A nossa "arte" - seja qual for - é um produto de acção individual, de projecto individual, de ambição solitária e, por vezes, bem pouco solidária. Nunca houve, apesar das aparências reunidas em torno da ideia simples de que "a arte é importante para a vida das pessoas", grande acordo muito para além deste postulado elementar. A tribalização das artes, a pulverização em múltiplas tendências e o resultado da ideologia pós-moderna individualista, construída passo a passo desde os anos 1980 - os anos de Cavaco aqui, de Thatcher ali, etc. - concluiu o "salve-se quem puder" actual que, por sua vez, produz o silêncio. Se o partido socialista regressar ao poder - como se vislumbra a possibilidade em França - e se poderá verificar daqui por alguns anos em Portugal, iremos reencontrar os manifestos, os abaixo-assinados actualmente sem assinaturas, os combates pelas direcções das instituições.

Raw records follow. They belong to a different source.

/-- OVERLAY_APPLY (R201, R356, R444): at a quiet point the entries are written, the overlay area rewritten and a store
commanded; an entry that reaches past plan-valued fields refuses the overlay. -/
def overlayApply (s : State) : State :=
  match s.yard.overlay, activeRoot s with
  | some l, some root =>
    if quiet s ∧ regionFree s ∧ s.yard.load.isNone ∧ s.yard.applied ∧ (pchRefusal s 2 (12 + 12 * l.length)).isNone then
      let s := (s.modYard fun y => { y with overlay := none }).set F.YARD_OVL.pending 0
      if l.any fun e => outside e.mask (planMask e.addr) then farrierEnd s farrRefused
      else
        let s := requestStore (storeOverlay (writeOverlay s l) root l)
        farrierEnd s (if s.hlth.part then farrPartial else farrDone)
    else s
  | _, _ => s

def execOverlayApply (s : State) : Host.Outcome State Fault Refusal := .next (overlayApply s)

/-- After an install: the next one of an apply, or the end of a restart's change (R20, R329). -/
def afterInstall (s : State) : State :=
  let s := s.put F.YARD_PSTAT.deferred (s.yard.installs.any (·.deferred))
  if s.yard.installing then finishApply (nextInstall s)
  else nextTrig (s.set F.SYS_GATE_STAT.plan_apply 0)

/-- An install fails its tag (R326): the engine is IDLE with fault ECC; an essential stall is a plan-load failure. -/
def installFail (s : State) (e : Nat) (i : Install) (d : StallDesc) : State :=
  let s := healthFault (idleEngine s e fltEcc) F.HLTH_EVT.groom
  if d.essential then
    let s := (s.set F.YARD_PSTAT.reason rnStall).set F.YARD_PWHERE.off 0
    let s := chipReset s F.RST_CAUSE.plan_fail
    if i.startup then s.modYard fun y => { y with ignoreLoft := true } else s
  else afterInstall s

/-- STALL_INSTALL_DONE (R307, R326, R354): the SEAL result of a running install. -/
def stallInstallDone (s : State) (e : Fin 8) (status : BitVec 4) : State :=
  match s.yard.installs.find? fun i => i.running && i.engine == e.val with
  | some i =>
    let rest := s.yard.installs.filter fun j => j != i
    match stallDesc s i.stall with
    | none => afterInstall (idleEngine (s.modYard fun y => { y with installs := rest }) e 0)
    | some d =>
      let (s, st) := pchResult s (.seal (8 + e)) 2 (9 + d.imgLen + d.datLen) status.toNat
      if st = stBlocked ∨ (st = stTamper ∧ s.flag F.KEYS_STAT.blocked) then
        let s := idleEngine (s.modYard fun y => { y with installs := rest ++ [{ i with running := false, deferred := true }] }) e 0
        afterInstall s
      else
        let s := s.modYard fun y => { y with installs := rest }
        if st = stDone then
          let m := regionImage s
          if (activeRoot s).any fun r => itagOf m r d == d.itag then
            let image := Store.window m d.imgOff d.imgLen
            let data := Store.window m d.datOff d.datLen
            afterInstall (releaseEngine s e d image data)
          else installFail s e i d
        else installFail s e i d
  | none => s

def execStallInstallDone (e : Fin 8) (status : BitVec 4) (s : State) : Host.Outcome State Fault Refusal :=
  .next (stallInstallDone s e status)

/-- The lowest-numbered IDLE engine. -/
def lowestIdle (s : State) : Option Nat := (List.range 8).find? fun e => engState s e == gIdle

/-- A stall leaves one engine and is installed on another or the same (R327). -/
def restartOn (s : State) (e : Fin 8) (target : Nat) : State :=
  let q := stallOf s e
  let n := s.get (F.GROOM_STAT.restarts e)
  let s := stopStall s e
  let s := if target = e.val then s else idleEngine s e 0
  let s := (s.set (F.GROOM_STAT.reload_pend e) 0).set (F.GROOM_STAT.move_pend e) 0
  let i : Install := { stall := q, engine := target, from_ := some e.val, running := true }
  let s := s.modYard fun y => { y with moves := y.moves.filter (fun m => m.1 != e.val), installs := y.installs ++ [i] }
  loadStall (s.set F.SYS_GATE_STAT.plan_apply 1) target q n

/-- STALL_RESTART (R324, R327, R328, R354): one deferred install, reload or move per quiet point. -/
def stallRestart (s : State) (e : Fin 8) : State :=
  if quiet s ∧ s.yard.applied ∧ s.yard.load.isNone ∧ ¬ s.flag F.SYS_GATE_STAT.plan_apply
      ∧ ¬ s.flag F.KEYS_STAT.blocked ∧ ¬ s.yard.installs.any (·.running) then
    match s.yard.installs.find? fun i => i.engine == e.val with
    | some i =>
      let s := s.modYard fun y => { y with
        installs := y.installs.map fun j => if j = i then { j with running := true, deferred := false } else j }
      loadStall (s.set F.SYS_GATE_STAT.plan_apply 1) e i.stall 0
    | none =>
      if stallOf s e = 15 then s
      else if s.flag (F.GROOM_STAT.reload_pend e) then restartOn s e e
      else if s.flag (F.GROOM_STAT.move_pend e) then
        match s.yard.moves.find? fun m => m.1 == e.val with
        | some (_, some t) =>
          if engState s t = gIdle then restartOn s e t
          else (s.set (F.GROOM_STAT.wr_refused e) 1).set (F.GROOM_STAT.move_pend e) 0
        | _ => restartOn s e ((lowestIdle s).getD e)
      else s
  else s

def execStallRestart (e : Fin 8) (s : State) : Host.Outcome State Fault Refusal := .next (stallRestart s e)

/-- A wipe meets the loader (R354): an import not yet copied ends with reason STATE; installs that have not started are
deferred. -/
def yardWipe (s : State) : State :=
  let s := if planState_ s = psStaging ∨ planState_ s = psPending then
      planRest ((s.set F.YARD_PSTAT.reason rnState).modYard fun y => { y with load := none })
    else s
  if s.yard.installing then
    let s := s.modYard fun y => { y with
      installs := y.installs.map fun i => if i.running then i else { i with deferred := true } }
    let s := s.put F.YARD_PSTAT.deferred (s.yard.installs.any (·.deferred))
    finishApply s
  else s

/-- STORE_DONE (R220, R289, R290, R348, R352): the store ends and those who wait for it go on. -/
def storeDone (s : State) : State :=
  match s.loft.store with
  | some r =>
    if r.begun then
      let s := storeEnd s r
      if r.pf then s
      else
        let s := genStoreDone s
        if s.yard.ringDue ∧ storeOver s wtPlan then applyOver (versionRing s) else s
    else s
  | none => s

def execStoreDone (s : State) : Host.Outcome State Fault Refusal := .next (storeDone s)

end Sys2Proof.Machine
end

A consciência, talvez lúcida, deste processo, impede-me, tanto de ter participado nas contestações ou nas vigílias, aparentemente "colectivas", anteriormente habituais, como de me remeter a um silêncio individual agora. Na verdade a minha participação tem sido dispensável nesses colectivos. As preocupações que exprimo não são as mesmas dos colectivos, diferem mesmo em certos aspectos fundamentais. A sua eventual heterodoxia produz o meu isolamento tanto antes como agora. "Who cares?" Assim sendo, compreendo o apelo à sociedade civil de Carrilho embora tenha dúvidas - está bem de ver - sobre a sua eficácia.